Programming AI to match a user’s specific style can also become too narrow and prescriptive, limiting discovery beyond one’s usual preferences. “If you don’t have a thousand dollars to spend on a bag, we won’t show you the thousand-dollar bag,” says Yamner. Yet many fashion enthusiasts have been inspired by iconic designs like Nicolas Ghesquière’s early-2000s Balenciaga City bag or Phoebe Philo’s Celine, even if they couldn’t afford them at the time. That inspiration still matters. While Daydream filters by price for purchase intent, it can use Philo’s aesthetic as a signal to surface pieces with a similar vibe at more accessible prices—a form of democratization important to the platform.
Similarly, focusing only on fashion brands and trends is limiting, since personal style is often shaped by other cultural areas. For example, WGSN’s trend predictions improved once they started tracking industries like food and sports. “People don’t just wear clothes. They also eat food, live in a house, use cosmetics, and engage with other areas like consumer tech or sports,” says Muston. Focusing solely on the product means missing much of what drives a trend.
Some founders believe AI can be developed to identify “good taste” as defined by human input. McCune of Cosmos thinks AI can learn taste with the right programming. His goal for Cosmos is to be an “anti-slop platform.” “AI can support creatives in areas like search and recommendation,” he says. Cosmos’s machine learning team built an “aesthetic prediction model” that determines what users see. It was trained on images saved by the first 10,000 beta users—including designers, creative directors, and architects—along with “really bad” datasets used as negative samples. Now, every uploaded image is scored against the aesthetic standard set by these samples.

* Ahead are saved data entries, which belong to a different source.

-- ==== Sys2Proof/Machine/Flow.lean ====
section
/-! DEFINITION. Flow: uniform OP 0x08 (R172, R65, R75, R76, R59). -/

namespace Sys2Proof.Machine

/-- A branch that is taken when a condition holds (R172). -/
def branch (wf : Bool) (e : UExt) (reads : List RegName) (imm : BitVec 28) (taken : Ctx → Bool) (s : State) : Out :=
  let n := Need.ofUni wf e reads []
  s.issue n fun c =>
    if taken c then s.jump c (c.rel imm) fun t => s.commitTo c n (t, none) []
    else .next (s.commit c n [])

/-- A call: s63 takes the address of the next instruction, and control passes to the target (R172). -/
def callTo (s : State) (c : Ctx) (n : Need) (target : Int) : Out :=
  s.jump c target fun t =>
    (s.commitTo c n (t, none) []).writeRegs c.slot c.entry [.s 63 (BitVec.ofNat 64 (c.r.pc + (if n.x then 8 else 4)))]

/-- The guard of CALL and CALLR (R172). -/
def Ctx.guardQ (c : Ctx) (q : BitVec 3) (neg : Bool) : Bool := c.q q != neg

/-- A register target: its low bits must be 0 (R76). -/
def State.toReg (s : State) (c : Ctx) (t : DWord) (go : Int → Out) : Out :=
  if t.toNat % 4 ≠ 0 then s.boundTrap c (t.toNat % 2 ^ 48) else go t.toNat

/-- The arm that a strand stands in: the nearest level with an arm's role, and whether the strand is that arm itself. -/
def Ctx.nearestArm (c : Ctx) : Option (Bool × Level) :=
  match c.lv with
  | [] => none
  | l :: t => if l.role.isArm then some (true, l) else (t.find? fun m => m.role.isArm).map fun m => (false, m)

/-- The link value of an arm's level (R57, R59). -/
def Level.link (l : Level) : Option DWord :=
  match l.role with
  | .arm i => match l.frame.arms[i]? with
    | some a => a.link
    | none => none
  | _ => none

/-- Ends the executing arm (R45). -/
def State.endOwnArm (s : State) (c : Ctx) (n : Need) : Out :=
  match c.r.role, c.r.up with
  | .arm i, some up => .next ((s.commit c n []).modWave c.slot fun w => w.endArm c.entry up i)
  | _, _ => s.ownTrap c n .window 0

/-- BRA (R172). -/
def execBra (e : UExt) (imm : BitVec 28) (s : State) : Out :=
  branch (e.wf && (absent e.x (imm == 0))) e [] imm (fun _ => true) s

/-- BRQ: taken when qA holds (R172). -/
def execBrq (e : UExt) (a : BitVec 3) (imm : BitVec 28) (s : State) : Out :=
  branch (e.wf && (absent e.x (imm == 0))) e (nq a) imm (fun c => c.q a) s

/-- BRNQ: taken when qA does not hold (R172). -/
def execBrnq (e : UExt) (a : BitVec 3) (imm : BitVec 28) (s : State) : Out :=
  branch (e.wf && (absent e.x (imm == 0))) e (nq a) imm (fun c => !c.q a) s

/-- CALL: with a false guard it does nothing (R60, R172). -/
def execCall (e : UExt) (q : BitVec 3) (neg : Bool) (imm : BitVec 28) (s : State) : Out :=
  let n := Need.ofUni (e.wf && (absent e.x (imm == 0))) e (nq q) (ns 63)
  s.issue n fun c => if c.guardQ q neg then callTo s c n (c.rel imm) else .next (s.commit c n [])

/-- CALLR: to the address in sA (R76, R172). -/
def execCallr (e : UExt) (a : BitVec 6) (q : BitVec 3) (neg : Bool) (s : State) : Out :=
  let n := Need.ofUni (e.wf) e (ns a ++ nq q) (ns 63)
  s.issue n fun c => if c.guardQ q neg then s.toReg c (c.s a) (callTo s c n) else .next (s.commit c n [])

/-- RET: to the address in sA, or the end of a call strand (R59, R172). -/
def execRet (e : UExt) (a : BitVec 6) (s : State) : Out :=
  let n := { Need.ofUni (e.wf) e (ns a) [] with drains := true }
  s.issue n fun c =>
    let t := c.s a
    if t.getLsbD 0 then
      match c.nearestArm with
      | some (own, l) =>
        if l.link = some t then (if own then s.endOwnArm c n else s.stalled)
        else s.boundTrap c (t.toNat % 2 ^ 48)
      | none => s.boundTrap c (t.toNat % 2 ^ 48)
    else s.toReg c t fun x => s.jump c x fun y => s.commitTo c n (y, none) []

/-- END: the strand ends once every open split has closed; WINDOW in or below an arm (R47). -/
def execEndStrand (e : UExt) (s : State) : Out :=
  let n := { Need.ofUni (e.wf) e [] [] with drains := true }
  s.issue n fun c =>
    if belowArm c.lv then s.ownTrap c n .window 0 else .next ((s.commit c n []).waitFor c .ending)

/-- LOOPD: decrements sD and branches while it is not 0 (R172). -/
def execLoopd (e : UExt) (d : BitVec 6) (imm : BitVec 28) (s : State) : Out :=
  let n := Need.ofUni (e.wf && (absent e.x (imm == 0))) e (ns d) (ns d)
  s.issue n fun c =>
    let x := c.s d - 1
    let put (t : State) := t.writeRegs c.slot c.entry (wrS d x)
    if x = 0 then .next (put (s.commit c n [])) else s.jump c (c.rel imm) fun t => put (s.commitTo c n (t, none) [])

end Sys2Proof.Machine
end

“We set a bottom threshold, and anything below it is deprioritized in search and recommendations,” McCune explains. He emphasizes that it’s not about imposing a single taste but about elevating quality.Visual culture is becoming more uniform, but Cosmos doesn’t just highlight top-tier content. “We’re using it more as a baseline filter to remove the junk and low-quality material,” he explains. Machine learning has played a crucial role in Cosmos’s curation, offering a small-scale response to Zhou’s criticism of fashion’s ‘bad data’—though Cosmos isn’t limited to fashion.
Receipt-sharing app Selleb is also optimistic about combining AI technology with human oversight. Co-founders Chloe and Claire Lee see AI as a foundational tool that will ultimately be reviewed by people. Users share receipts not only for fashion, as the founders initially expected, but also for cafes, transportation, flights, groceries, and more. “Our broader vision is to map all these different products online and track everyone’s taste across various factors that get closer to capturing that elusive aspect of taste—something I still believe is hard to define,” says Claire.
Selleb emphasizes the importance of cross-category data to better understand a person’s taste, preferences, and style. New users connect their email and submit thousands of receipts. “Those receipts—when they were made, what categories they fall into, how much I spent—reveal a lot about me as a shopper and my unique identity,” Chloe notes. Users follow what the sisters call their “taste doppelgangers”: people with similar preferences across categories, based on the “taste graph” the app is building. By analyzing users’ receipts comprehensively, the backend AI can identify patterns that aren’t visible from publicly available online data, leading to personalized fashion and other recommendations.
Looking Back
AI predicts and identifies trends based on past data, meaning it cannot look beyond these inputs, no matter how advanced the technology becomes. “AI isn’t great with novelty—and trends often depend on novelty,” says WGSN’s Muston.
In reality, people’s style and taste evolve with changing contexts and cultural shifts that AI cannot anticipate. “Trends are highly complex and move in many different ways,” Muston explains. “How often have people said, ‘I would never wear XYZ,’ and strongly opposed a trend due to past associations? Yet, when that trend reappears in a new context, it suddenly becomes appealing.” If past data suggests a look is likely to fail, AI will take that at face value. Humans, however, can question the context and recognize why a comeback might be possible.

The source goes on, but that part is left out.